The school years are a time of great knowledge expansion and social exploration. This is dependent upon the smooth interactive functioning of the eyes, ears, hands, heart and body. It is fraught with social and academic challenges, and success relies on many factors. An extensive, well established neural network system that allows the child to access all the parts of his brain is essential to realize full developmental potential.
When Things Go Wrong
This is the time when most developmental delays or problems become painfully evident. The increasingly intense demands of near work at ever earlier ages is challenging the natural developmental timeline of our children's central nervous systems. “But she was fine until she went to school!” or “I didn't know he couldn't see!” are frequent refrains. Some problems are easily solved. The child just needed reading glasses, or a more relaxed home schedule. But usually by this time the difficulty requires more intervention and creative problem solving. Conventional special education plans are sufficient for many children to “get by” or even do much better. But to fully reach developmental potential it usually requires a closer look at neurology, injury, and the emotional intelligence of the right brain and brainstem.

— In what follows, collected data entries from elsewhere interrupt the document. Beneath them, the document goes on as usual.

-- ==== Sys2Proof/Machine/Light.lean ====
section
/-!
DEFINITION. Sys2Proof/Machine/Light.lean: bed illumination (spec/15): derating (R540, R541), row loads (R533 to R536), PWM and strobes
(R537 to R539), diagnostic stretches and lamp measurements (R542 to R546), and the light opcodes (R548).
-/
namespace Sys2Proof.Machine

/-! ## Access -/

/-- LIGHT's part of string `n`. -/
def State.lamp (s : State) (n : Nat) : LightStr := tabGet {} s.light.strings n

/-- The state with LIGHT's part of string `n` replaced. -/
def State.setLamp (s : State) (n : Nat) (x : LightStr) : State := { s with light := { s.light with strings := tabPut {} s.light.strings n x } }

/-- The device drives the LIGHT outputs: ALONE or KEEPER (R476, R547). -/
def State.lightDrives (s : State) : Bool := s.drivesOutputs

/-- A LIGHT event; a SHADOW raises none (R547). -/
def State.lightWarn (s : State) (detail : Nat) (args : List Int) : State :=
  if s.pairRole = 2 then s else s.warn ⟨1, 0x58⟩ detail args

/-- The level of LED_PWM of string `n`, on the pin where the device drives it. -/
def State.lightPin (s : State) (n : Nat) (b : Bool) : State :=
  let s := s.putB (F.LIGHT_S_STAT_ON n) b
  if s.lightDrives then s.emit (.signal "LED_PWM" [n, if b then 1 else 0]) else s

/-- Lit lamps of a pattern (R533). -/
def litOf (pattern lamps : Nat) : Nat := lamps - ((List.range lamps).filter (fun c => bitsOf pattern c 1 == 1)).length

/-- N in force: of the pattern that the bypass latch holds (R533, R535). -/
def State.lit (s : State) (n : Nat) : Nat := match (s.lamp n).latch with
  | some (p, l) => litOf p l
  | none => 0

/-- LIGHT runs its programs: READY, BUILD, DRAIN and SAFE_STOP (R539). -/
def State.lightRuns (s : State) : Bool := decide (1 ≤ s.dev) && decide (s.dev ≤ 4)

/-- The factor in force for string `n` (R537). -/
def State.factorFor (s : State) (n : Nat) : Nat :=
  if s.has (F.LIGHT_STR_CTRL_DERATE_EN n) then s.get F.LIGHT_DSTAT_FACTOR else 65536

/-! ## Derating (R540, R541) -/

/-- FLOOR_F of R540. -/
def State.floorFactor (s : State) : Int := roundHalfEven ((s.get F.LIGHT_DERATE_FLOOR : Int) * 65536) 100

/-- The factor of R540 for a temperature. -/
def State.derateOf (s : State) (t : Int) : Int :=
  let knee := s.getI F.LIGHT_DERATE_KNEE
  if t ≤ knee then 65536
  else max s.floorFactor (65536 - roundHalfEven ((s.get F.LIGHT_DERATE_SLOPE : Int) * (t - knee) * 4096) 1000)

/-- The derating decision of a thermal cycle. -/
def State.derate (s : State) : State :=
  let k := s.get F.LIGHT_DSRC
  let bad := decide (k < 4) && s.has (F.THERM_TD_VAL_OPEN k)
  if bad then
    let was := s.therm.srcEpisode
    let s := (s.put F.LIGHT_DSTAT_FACTOR s.floorFactor.toNat).put F.LIGHT_DSTAT_DERATE_BAD 1
    let s := { s with therm := { s.therm with srcGood := 0, srcEpisode := true } }
    if was then s else s.lightWarn 0x5805 [k]
  else
    let t := if k < 4 then s.getI (F.THERM_TD_VAL_VALUE k) else s.getI F.THERM_TSTAT_HOT
    let good := satN 100000 (s.therm.srcGood + 1)
    let s := { s with therm := { s.therm with srcGood := good, srcEpisode := s.therm.srcEpisode && decide (good < 100000) } }
    ((s.put F.LIGHT_DSTAT_FACTOR (s.derateOf t).toNat).put F.LIGHT_DSTAT_DERATE_BAD 0).putI F.LIGHT_DTEMP t

/-! ## PWM periods (R537) -/

/-- TIME clocks from now to the next period start of string `n` (0 at one). -/
def State.toPeriod (s : State) (n : Nat) : Nat :=
  let p := s.get F.LIGHT_CFG_PWM_PERIOD
  if p = 0 then 0 else (p - (s.ns / 4 + p - n * p / 8 % p) % p) % p

/-- The on-time of a period, before a stretch or a shortening (R537). -/
def State.pwmOn (s : State) (n : Nat) : Nat :=
  let p := s.get F.LIGHT_CFG_PWM_PERIOD
  satN p (p * s.get (F.LIGHT_STR_DUTY n) * s.factorFor n / 2 ^ 32)

/-! ## Strobe programs (R538): the rules of TRIG outputs with MODE 2 and 3 as MODE 1 and 2 -/

/-- Pulses of the program (R223, R538). -/
def State.strobeCount (s : State) (n : Nat) : Option Nat :=
  if s.get (F.LIGHT_STR_CTRL_MODE n) = 2 then some 1
  else if s.get (F.LIGHT_STR_COUNT n) = 0 then none else some (s.get (F.LIGHT_STR_COUNT n))

/-- How far pulse `i` lies ahead of device time `t`, in ns (R196, R223, R233). -/
def State.strobeAhead (s : State) (n i t : Nat) : Int :=
  let start : Int := (s.get (F.LIGHT_STR_START_LO n) + s.get (F.LIGHT_STR_START_HI n) * 2 ^ 32 + i * s.get (F.LIGHT_STR_PERIOD_NS n) : Nat)
  let slip := if s.has (F.LIGHT_STR_CTRL_TIED n) then s.slipAt (s.get (F.LIGHT_STR_CTRL_TIE_CH n)) (t / 1000) else 0
  diff48 (start + slip) t

/-- The program goes on with pulse `i`, or has ended. -/
def State.strobeGoTo (s : State) (n i : Nat) : State :=
  let more := match s.strobeCount n with
    | some c => decide (i < c)
    | none => true
  s.setLamp n { s.lamp n with pulse := i, active := more }

/-- The first pulse from `i` on that lies no more than `slack` ns in the past. -/
def State.strobeFirst (s : State) (n i t slack : Nat) : Nat :=
  let behind := -(s.strobeAhead n i t) - slack
  let p := s.get (F.LIGHT_STR_PERIOD_NS n)
  if behind ≤ 0 then i
  else if p = 0 ∨ s.get (F.LIGHT_STR_CTRL_MODE n) = 2 then i + 1
  else i + (behind.toNat + p - 1) / p

/-- Strobe pulses that lie in the past are skipped and counted; the number skipped (R224). -/
def State.strobeSkip (s : State) (n slack : Nat) : State × Nat :=
  let x := s.lamp n
  if !x.active then (s, 0)
  else
    let m := s.strobeFirst n x.pulse s.ns slack
    let m := match s.strobeCount n with
      | some c => if c < m then c else m
      | none => m
    let k := m - x.pulse
    if k = 0 then (s, 0) else ((s.strobeGoTo n m).count (F.LIGHT_STR_SKIPPED n) k, k)

/-- One occasion on which strobe pulses were found in the past (R224, R538). -/
def State.strobeSweep (s : State) (n : Nat) : State :=
  let (s, k) := s.strobeSkip n 4
  if k = 0 then s else (s.mark (F.LIGHT_S_STAT_SKIP n)).lightWarn 0x5811 [n, k]

/-- Every string's program swept. -/
def State.strobeSweepAll (s : State) : State :=
  if s.dev = 5 ∨ s.dev = 0 then s else forEach (List.range 8) (fun n s => s.strobeSweep n) s

/-- A commit has made the program of string `n` active for frame `f` (R224, R538). -/
def State.strobeActivate (s : State) (n f : Nat) : State :=
  if s.get (F.LIGHT_STR_CTRL_MODE n) < 2 then s.setLamp n { s.lamp n with active := false, pulse := 0 }
  else
    let s := s.strobeGoTo n 0
    let t := f * 1000
    if 0 ≤ s.strobeAhead n 0 t then s
    else
      let s := (s.mark (F.LIGHT_S_STAT_LATE n)).lightWarn 0x5810 [n]
      if s.get (F.LIGHT_STR_CTRL_MODE n) = 2 then s.strobeGoTo n 1
      else
        let m := s.strobeFirst n 0 t 0
        let m := match s.strobeCount n with
          | some c => if c < m then c else m
          | none => m
        (s.strobeGoTo n m).count (F.LIGHT_STR_SKIPPED n) m

/-- W of R538, in ns. -/
def State.strobeWidth (s : State) (n : Nat) : Nat := max 8 (s.get (F.LIGHT_STR_WIDTH n) * s.factorFor n / 65536)

/-- WIDTH and PERIOD of string `n` as they would stand in `w` hold the rules of R225 (R550). The reset value 0 of PERIOD stands for no period in
MODE 2, which has none. (DEDUCED, log entry 207.) -/
def State.strobeValid (w : State) (n : Nat) : Bool :=
  let width := w.get (F.LIGHT_STR_WIDTH n)
  let period := w.get (F.LIGHT_STR_PERIOD_NS n)
  let mode := w.get (F.LIGHT_STR_CTRL_MODE n)
  decide (mode < 2) || (decide (8 ≤ width) && ((mode == 2 && period == 0) || decide (16 ≤ period))
    && (mode != 3 || decide (width + 8 ≤ period)))

/-! ## Row loads (R533 to R536) -/

/-- A pattern waits to be loaded into string `n`'s latch. -/
def State.loadDue (s : State) (n : Nat) : Bool := s.has (F.LIGHT_S_STAT_LOAD_PEND n) || (s.lamp n).latch.isNone

/-- Every row has been loaded since the device began to drive the outputs (R536). -/
def State.rowsLoaded (s : State) : Bool := (List.range 8).all (fun n => (s.lamp n).latch.isSome)

/-- ns from now to the next rise that the program of string `n` makes, where one is known. -/
def State.nextRise (s : State) (n : Nat) : Option Nat :=
  let mode := s.get (F.LIGHT_STR_CTRL_MODE n)
  if mode = 0 ∨ s.lit n = 0 then none
  else if mode = 1 then
    let d := s.toPeriod n
    some (4 * (if d = 0 then s.get F.LIGHT_CFG_PWM_PERIOD else d))
  else if (s.lamp n).active then some (s.strobeAhead n (s.lamp n).pulse s.ns).toNat else none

Modalities for School-Age Children:
Grade school is a time when children begin to take charge of their lives in a new way. They can keep secrets, and have hiding places and clubs with rules and regulations. This is the time when the brain is at its greatest capacity for rote memory, because it is the time when children are compiling facts that they will need about the world for the rest of their lives. When children are positive about their abilities to learn and grow and negotiate their physical, social and academic territories, they feel empowered. But traumas, large and small, can affect a child's self-perception.
Brain Gym® provides a wonderful system for empowering children to set goals and achieve them. It's called “the balance.” In a Brain Gym® session, children set goals in many ways. For younger children, the goal-setting process is not explicit. They may “draw a picture of themselves looking happy,” or “build their house out of blocks.” I hold the intention for them that the session will result in them leaving the room happy, with their house in order. Older children often set verbal goals. “My friends call me for play dates.” “Reading is easy.” “I can ride a two-wheeler.”
We activate the process through movement. Sometimes, to achieve the goal, structural work is needed, and we'll do some cranial work. Sometimes, we find ourselves in the realm of movement development, and we work with infant reflexes. Sometimes, we do Brain Gym® movements, or play music. Sometimes we talk. Usually, we do a combination of several of these modalities. Each session is tailored to the child's own expressed goal. My goal is for the child to leave the session feeling empowered. They almost always do.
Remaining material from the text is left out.